(Collected data entries)
++++++++

-- ==== Sys2Proof/Machine/Operands.lean ====
section
/-!
DEFINITION. The operands and codes of the operations: phase and tag codes (R13, R47), the dispatch word of a step (R50),
the bit insertion and the bit count (R15, R56, R89), the output ports (R44) and the boundary with a host trace (R63).
-/

namespace Sys2Proof.Machine

/- `τ` is the OPEN parameter `Timestamp` (R9): every definition takes it as an argument. -/
variable {τ : Type}

/-- The 3-bit code of a phase (R13). -/
def Phase.code : Phase → BitVec 3
  | .idle => 0b000#3
  | .readAddress => 0b001#3
  | .readDirection => 0b010#3
  | .readAck => 0b011#3
  | .readData => 0b100#3

/-- The phase of a code; the reserved codes have none (R13, R61). -/
def Phase.ofCode? (c : BitVec 3) : Option Phase :=
  if c = 0b000#3 then some .idle
  else if c = 0b001#3 then some .readAddress
  else if c = 0b010#3 then some .readDirection
  else if c = 0b011#3 then some .readAck
  else if c = 0b100#3 then some .readData
  else none

/-- The 4-bit code of a tag (R47). -/
def Tag.code : Tag → BitVec 4
  | .start => 0x0#4
  | .startOdd => 0x1#4
  | .stop => 0x2#4
  | .address => 0x3#4
  | .write => 0x4#4
  | .read => 0x5#4
  | .ack => 0x6#4
  | .nack => 0x7#4
  | .data => 0x8#4

/-- The tag of a code; the reserved codes have none (R47, R62). -/
def Tag.ofCode? (c : BitVec 4) : Option Tag :=
  if c = 0x0#4 then some .start
  else if c = 0x1#4 then some .startOdd
  else if c = 0x2#4 then some .stop
  else if c = 0x3#4 then some .address
  else if c = 0x4#4 then some .write
  else if c = 0x5#4 then some .read
  else if c = 0x6#4 then some .ack
  else if c = 0x7#4 then some .nack
  else if c = 0x8#4 then some .data
  else none

/-- The string that is a tag's identity (R46, R47). -/
def Tag.name : Tag → String
  | .start => "START"
  | .startOdd => "START(odd)"
  | .stop => "STOP"
  | .address => "ADDRESS"
  | .write => "WRITE"
  | .read => "READ"
  | .ack => "ACK"
  | .nack => "NACK"
  | .data => "DATA"

/-- A level read from a host trace: any value other than 0 or 1 is refused (R63). -/
def Level.ofNat? (n : Nat) : Option Level :=
  if n = 0 then some 0#1 else if n = 1 then some 1#1 else none

/-- The transition code of a step on the levels `scl`, `sda` (R49). -/
def transitionCode (d : Decoder) (scl sda : Level) : TransitionCode :=
  packTransition d.lastScl d.lastSda scl sda

/-- The dispatch word of a step on the levels `scl`, `sda` (R50). -/
def dispatchWord (d : Decoder) (scl sda : Level) : DispatchWord :=
  packWord d.phase.code d.lastScl d.lastSda scl sda

/-- The packed form of a diagnostic, `diag_rec[6:0]` (R48). -/
def Diag.packed (r : Diag) : DispatchWord := packWord r.phase.code r.lastScl r.lastSda r.scl r.sda

/-- "Insert `b` at bit position `k`": bit `k` is replaced and every other bit is unchanged (R89, D8). -/
def insertBit (acc : Byte) (k : Nat) (b : Level) : Byte :=
  (acc &&& ~~~(1#8 <<< k)) ||| (b.zeroExtend 8 <<< k)

/-- `bitPosition + 1`, formed at 4 bits (R15). -/
def bitCount (bitPosition : BitVec 3) : BitVec 4 := bitPosition.zeroExtend 4 + 1#4

/-- The accumulator after an address bit: insertion at `6 - bitPosition` (R33, R82). -/
def insertAddressBit (d : Decoder) (b : Level) : Byte :=
  insertBit d.byteAccumulator (6 - d.bitPosition.toNat) b

/-- The accumulator after a data bit: insertion at `7 - bitPosition` (R33, R86). -/
def insertDataBit (d : Decoder) (b : Level) : Byte :=
  insertBit d.byteAccumulator (7 - d.bitPosition.toNat) b

/-- The tag of a START: `START` in Idle, else `START(odd)` (R72). -/
def startTag (p : Phase) : Tag := if p = .idle then .start else .startOdd

/-- The tag of a direction bit (R84). -/
def directionTag (b : Level) : Tag := if b = 0#1 then .write else .read

/-- The tag of an acknowledge bit (R85). -/
def ackTag (b : Level) : Tag := if b = 0#1 then .ack else .nack

/-- The byte event in an event, if it is one (R45). -/
def Event.asByte? : Event τ → Option (τ × Byte)
  | .byte ts v => some (ts, v)
  | .text _ _ => none

/-- The text event in an event, if it is one (R46). -/
def Event.asText? : Event τ → Option (τ × Tag)
  | .byte _ _ => none
  | .text ts g => some (ts, g)

/-- The timestamp an event carries (R45, R46). -/
def Event.ts : Event τ → τ
  | .byte ts _ => ts
  | .text ts _ => ts

/-- `byte_valid`, `byte_ts` and `byte_value`: the byte event of the transaction, if any (R44). -/
def Output.bytePort (o : Output τ) : Option (τ × Byte) := o.events.findSome? Event.asByte?

/-- The text event of the transaction, if any (R44). -/
def Output.textEvent (o : Output τ) : Option (τ × Tag) := o.events.findSome? Event.asText?

/-- `text_valid`, `text_ts` and `text_tag[3:0]` (R44, R47). -/
def Output.textPort (o : Output τ) : Option (τ × BitVec 4) :=
  o.textEvent.map fun e => (e.1, e.2.code)

/-- `diag_valid` and `diag_rec[6:0]` (R44, R48). -/
def Output.diagPort (o : Output τ) : Option DispatchWord := o.diag.map Diag.packed

/-- The outputs of a transaction with one text event. -/
def Output.ofText (ts : τ) (g : Tag) : Output τ := { events := [.text ts g], diag := none }

/-- The outputs of a completing ADDRBIT: the text event first (R51, R82). -/
def Output.ofAddress (ts : τ) (a : Byte) : Output τ :=
  { events := [.text ts .address, .byte ts a], diag := none }

/-- The outputs of a completing DATABIT: the byte event first (R51, R86). -/
def Output.ofData (ts : τ) (v : Byte) : Output τ :=
  { events := [.byte ts v, .text ts .data], diag := none }

/-- The outputs of an IDLEBIT: no event, one diagnostic (R87). -/
def Output.ofDiag (r : Diag) : Output τ := { events := [], diag := some r }

end Sys2Proof.Machine
end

++++++++

[EXERCISE GOAL]
Please give back, exactly as it stands above, the stretch from the line with "(R47, R62). -/" through the line with "else if c = 0x4#4 then some .write", and no line outside it.

[EXERCISE RESULT]
/-- The tag of a code; the reserved codes have none (R47, R62). -/
def Tag.ofCode? (c : BitVec 4) : Option Tag :=
  if c = 0x0#4 then some .start
  else if c = 0x1#4 then some .startOdd
  else if c = 0x2#4 then some .stop
  else if c = 0x3#4 then some .address
  else if c = 0x4#4 then some .write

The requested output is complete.